Станция Луза, опять теплушка – поехали! Не то Котлас, не то Великий Устюг… не разобрать. Река – Северная Двина. Загнали на пристань. Куда? Никто ничего не знает. В Архангельск на лесопогрузку? Загнали на пароход «Глеб Бокий», в трюм, прямо на днище, шпангоуты торчат, вода по щиколотку. Заорали, зашумели: «Доски давай!» Взяли десяток парней – приволокли доски. Стояли сутки, пока загружали пароход. Пить, жрать охота, на оправку не выводят. Закрыли трюм – пошел, поплыли! Еще только через сутки накормили, дали воды. На палубу не пускают. Параши не поставили… А в трюме – друг на друге. Темно, вонь…
Прибыли, Архангельск. Еще сутки держат. Ор, грохот, шум: «Жрать давай! Воды!» Это, конечно, урки орут. Интеллигенты – те молчат, терпят. Если б вызвали: «Клади голову на плаху!» – интеллигенты осведомились бы робко: «В шапке или без шапки?» И очередь строго выдерживали бы…

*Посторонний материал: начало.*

-- ==== Sys2Proof/Machine/MemCmds.lean ====
section
/-!
DEFINITION. The memory controllers' commands: slots, repair writes, the scrub, waiting writers and the memory log
(09_memory.md R299 to R311).
-/
namespace Sys2Proof.Machine

/-! ### Slots (R299, R301) -/

/-- BW_READ, BW_WRITE and BW_REMOTE of partition `p` (02 R52). -/
def State.bwOf (s : State) (p : Nat) : List Nat := [s.cfg p 136 1, s.cfg p 137 1, s.cfg p 138 1]

/-- One step of R301's derivation: the running counts and the class chosen. -/
def splitStep (w : List Nat) (c : List Int) : List Int × Nat :=
  let c := List.zipWith (fun (x : Int) (y : Nat) => x + y) c w
  let k := [1, 2].foldl (fun k i => if c.getD k 0 < c.getD i 0 then i else k) 0
  (c.set k (c.getD k 0 - 16), k)

/-- The 16-slot pattern of weights `w`, two bits a slot (R301, R312). -/
def splitPattern (w : List Nat) : Nat :=
  ((List.range 16).foldl (fun (a : List Int × Nat) i =>
    let r := splitStep w a.1
    (r.1, a.2 + r.2 * 4 ^ i)) ([0, 0, 0], 0)).2

/-- The pattern that controller 0 uses for partition `p` (R301, R312): until its next pattern start, the one in use (assumption 120). -/
def State.patternOf (s : State) (p : Nat) : Nat :=
  let c := s.memCtl 0
  if find (fun _ => 0) c.pos p = 0 then splitPattern (s.bwOf p) else find (fun _ => 0) c.pat p

/-- Whether a partition (or Innkeeper, 15) has a request waiting at a controller. -/
def MemCtl.busy (c : MemCtl) (p : Nat) : Bool := [0, 1, 2].any fun k => let r := c.reqOf (3 * p + k); 0 < r.rd + r.wr

/-- Take one waiting request of key `k`, reads before writes (assumption 49). -/
def MemCtl.take (c : MemCtl) (k : Nat) : MemCtl :=
  let r := c.reqOf k
  { c with req := ins c.req k (if 0 < r.rd then { r with rd := r.rd - 1 } else { r with wr := r.wr - 1 }) }

/-- Serve one waiting request of Innkeeper, of any class. -/
def MemCtl.takeInnkeeper (c : MemCtl) : MemCtl :=
  match [0, 1, 2].find? fun k => let r := c.reqOf (45 + k); 0 < r.rd + r.wr with
  | some k => c.take (45 + k)
  | none => c

/-- Store the corrected or poisoned codeword of a queued repair (R302). -/
def State.repairLine (s : State) (r : Repair) : State :=
  let x := s.decodeLine r.line
  s.storeLine r.line x.2 (r.bad || 5 ≤ x.1)

/-! ### The scrub (R303, R308) -/

/-- Codewords of the partition regions. -/
def State.regionLines (s : State) : Nat := 2 ^ 24 * s.var.regions
/-- Codewords of the Innkeeper reserve. -/
def State.reserveLines (s : State) : Nat := 2 ^ 23 * s.var.reserveHalf
/-- Codewords of one slice. -/
def State.sliceLines (s : State) : Nat := 2 ^ 14 * s.var.sliceMiB
/-- Codewords of both memories. -/
def State.allLines (s : State) : Nat := s.regionLines + s.reserveLines + s.nCores * s.sliceLines

/-- The line of the scrub's `i`-th codeword. -/
def State.scrubLine (s : State) (i : Nat) : Nat :=
  if i < s.regionLines then i
  else if i < s.regionLines + s.reserveLines then reserveBase / 64 + (i - s.regionLines)
  else
    let j := i - s.regionLines - s.reserveLines
    sliceBase / 64 + j / s.sliceLines * 2 ^ 19 + j % s.sliceLines

/-- Nanoseconds in SCRUB_PERIOD_S. -/
def State.scrubPeriod (s : State) : Nat := 1000000000 * s.fd Rg.MEM_SCRUB_STATUS_PERIOD_S

/-- Whether the scrub is more than 1 % behind its schedule (R303). -/
def State.scrubBehind (s : State) : Bool :=
  100 * s.ecc.scrubNext * s.scrubPeriod + s.allLines * s.scrubPeriod < 100 * (min (s.now - s.ecc.scrubStart) s.scrubPeriod) * s.allLines

/-- Whether the scrub's next codeword is due by its schedule. -/
def State.scrubDue (s : State) : Bool := s.ecc.scrubNext * s.scrubPeriod < (s.now - s.ecc.scrubStart) * s.allLines

/-- Whether the scrub's next codeword stands at controller `n`. -/
def State.scrubAt (s : State) (n : Nat) : Bool :=
  let l := s.scrubLine (s.ecc.scrubNext % s.allLines)
  s.phase == .running && !lineSram l && s.channelOf l == n

/-- The scrub reads its next codeword; one in error is rewritten corrected or poisoned (R303). -/
def State.scrub (s : State) : State :=
  let i := s.ecc.scrubNext % s.allLines
  let l := s.scrubLine i
  let x := s.decodeLine l
  let s :=
    if x.1 = 0 then s
    else if x.1 = 6 then (if lineSram l then s.bump (Rg.CORE_SRAM_ECC_POISON_READ (s.sliceCore l)) else s)
    else (s.noteLine 15 1 l x.1).storeLine l x.2 (5 ≤ x.1)
  if i + 1 < s.allLines then { s with ecc := { s.ecc with scrubNext := i + 1 } }
  else (State.bump { s with ecc := { s.ecc with scrubNext := 0, scrubStart := s.now } } Rg.MEM_SCRUB_STATUS_PASSES)

/-! ### The grant of a slot (R299) -/

/-- An idle slot of controller `n` carries a repair write, else a scrub read that is due, else Innkeeper traffic (R299). -/
def State.idleSlot (s : State) (n : Nat) : State :=
  match s.ecc.repairQ.find? fun r => !lineSram r.line && s.channelOf r.line == n with
  | some r => s.repairLine r
  | none => if s.scrubAt n && s.scrubDue then s.scrub else s.modMemCtl n fun c => c.takeInnkeeper

/-- Controller `n` grants its next slot (R299): to Innkeeper one time in 32, to a scrub that is behind one time in 1,024 (R303), else
to the next partition in rotation for the class its pattern calls for (assumption 120). -/
def State.slotGrant (s : State) (n : Nat) : State :=
  if s.var.channels ≤ n then s
  else
    let c := s.memCtl n
    let turn := (find (fun _ => 0) c.pos 15 + 1) % 1024
    let s := s.modMemCtl n fun c => { c with pos := ins c.pos 15 turn }
    if turn % 32 = 0 && c.busy 15 then s.modMemCtl n fun c => c.takeInnkeeper
    else if turn = 1 && s.scrubBehind && s.scrubAt n then s.scrub
    else match ((List.range 12).map fun i => ((if c.last < 12 then c.last + 1 else 0) + i) % 12).find? fun p => c.busy p with
      | none => (s.bump (Rg.MEM_CH_SLOTS_IDLE_SLOTS n)).idleSlot n
      | some p =>
        let pos := find (fun _ => 0) c.pos p
        let pat := if pos = 0 then splitPattern (s.bwOf p) else find (fun _ => 0) c.pat p
        let cls := bitsOf pat (2 * pos) 2
        let s := s.modMemCtl n fun c => { c with last := p, pos := ins c.pos p ((pos + 1) % 16), pat := ins c.pat p pat }
        let r := c.reqOf (3 * p + cls)
        if 0 < r.rd + r.wr then (s.modMemCtl n fun c => c.take (3 * p + cls)).bump (slotCounter n cls)
        else (s.bump (Rg.MEM_CH_SLOTS_IDLE_SLOTS n)).idleSlot n

/-- MEM_SLOT_GRANT (R299): an LPDDR5X controller grants its next slot to the next partition in rotation, for the class its
pattern calls for. -/
def execMemSlotGrant (n : Nat) (s : State) : Host.Outcome State Fault Refusal := .next (s.slotGrant n)

/-! ### Repair and scrub (R302, R303, R308) -/

/-- REPAIR_WRITE (R302): the oldest queued repair write stores a corrected or poisoned codeword. -/
def execRepairWrite (s : State) : Host.Outcome State Fault Refusal :=
  .next (match s.ecc.repairQ with
    | r :: _ => s.repairLine r
    | [] => s)

/-- SCRUB_READ (R303): the background scrub reads the next codeword and rewrites it corrected or poisoned. -/
def execScrubRead (s : State) : Host.Outcome State Fault Refusal := .next (if s.phase = .running then s.scrub else s)

/-! ### Waiting writers and the log (R306, R311) -/

/-- A host write waiting for the full write queue of controller `n` proceeds when an entry is free (R306). -/
def State.queueResume (s : State) (n : Nat) : State :=
  let c := s.memCtl n
  match c.wait with
  | [] => s
  | w :: r =>
    if 64 ≤ c.writes then s
    else (s.modMemCtl n fun c => { c with wait := r }).ramWrite w.tag 2 w.addr w.data false

/-- WRITE_QUEUE_RESUME (R306): a writer waiting on a full controller write queue proceeds when an entry frees. -/
def execWriteQueueResume (n : Nat) (s : State) : Host.Outcome State Fault Refusal := .next (s.queueResume n)

/-- A read of MEM_LOG_HEAD1: the oldest entry's time, and the entry is removed (R311). -/
def State.memLogPop (s : State) : State := match s.memLog with
  | e :: r => { s with memLog := r, bus := BitVec.ofNat 64 e.h1 }
  | [] => { s with bus := 0 }

/-- MEM_LOG_POP (R311): a read of MEM_LOG_HEAD1 returns the oldest memory log entry's time and removes the entry. -/
def execMemLogPop (s : State) : Host.Outcome State Fault Refusal := .next s.memLogPop

end Sys2Proof.Machine
end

Арест, лагерь, этап – это потрясение! Шок! От которого ни в жизнь не отойти, не избавиться, не вылечиться. И чем интеллигентнее человек и чем старше – тем глубже и сильнее это состояние. Для уголовников-рецидивистов тюрьма – дом родной, а лагерь – почти свобода. Они быстро приспосабливаются к любой обстановке. Интеллигенция в ужасе присматривается и ждет… Были, конечно, и смелые, и протестующие, и в обиду себя не дающие. Им очень трудно… Были такие, но мало.
Наконец, накормили, пересчитали выживших и перегрузили в трюм большого грузового корабля. Добавили еще человек сто. Через день вышли в открытое море. Слухи были: не то остров Колгуев, не то Новая Земля, не то Соловки.
Белое море, Баренцево, Карское – это было путешествие! В этом же трюме груз: трубы, доски, ящики, бумажные мешки с цементом, железные бочки с соляркой и керосином – и люди! Триста человек! Без какой-либо «подстилки». День и ночь страшная качка! То килевая, то бортовая. Шторм! Временами через открытый люк высоко-высоко горизонт виден, море, волны. Морская болезнь – рвота, стоны, вонь; грохот волн, падают ящики, рассыпается цемент, люди, пытаясь удержаться, хватаются за что попало, все вповалку, без еды, питья и воздуха. Затихло… Прибыли.
Сколько времени длится этот ад – сообразить трудно. Потом выяснилось – трое суток (высадились 10 августа 1931 года). Высаживаются живые. Сколько там в трюме осталось – неизвестно, да и неважно: выгружаются! Корабль на рейде, в бухте, километрах в десяти от берега. Льдины-айсберги рядом; низкий песчаный берег, скалы, до горизонта тундра, бараки и запах еды… Остров Вайгач.
Честно говоря, жили там хорошо. В бараках нары «вагонкой», столовая, питание хорошее, обмундирование хорошее, охраны нет, зоны никакой нет, поверка – раз в два месяца, баня хорошая с изобилием воды и мыла, стричься не обязательно, в прачечной смена белья регулярно. Электростанция, фактория для ненцев рядом, туда шкурки песцов привозят в обмен на патроны, винтовки. В клубе много книг, шахматы, шашки. Стадион, футбольное поле, турники, кольца, лестницы. Зимой – лыжи. Рядом речка. Летом воду брали из нее. Зимой оттаивали снег.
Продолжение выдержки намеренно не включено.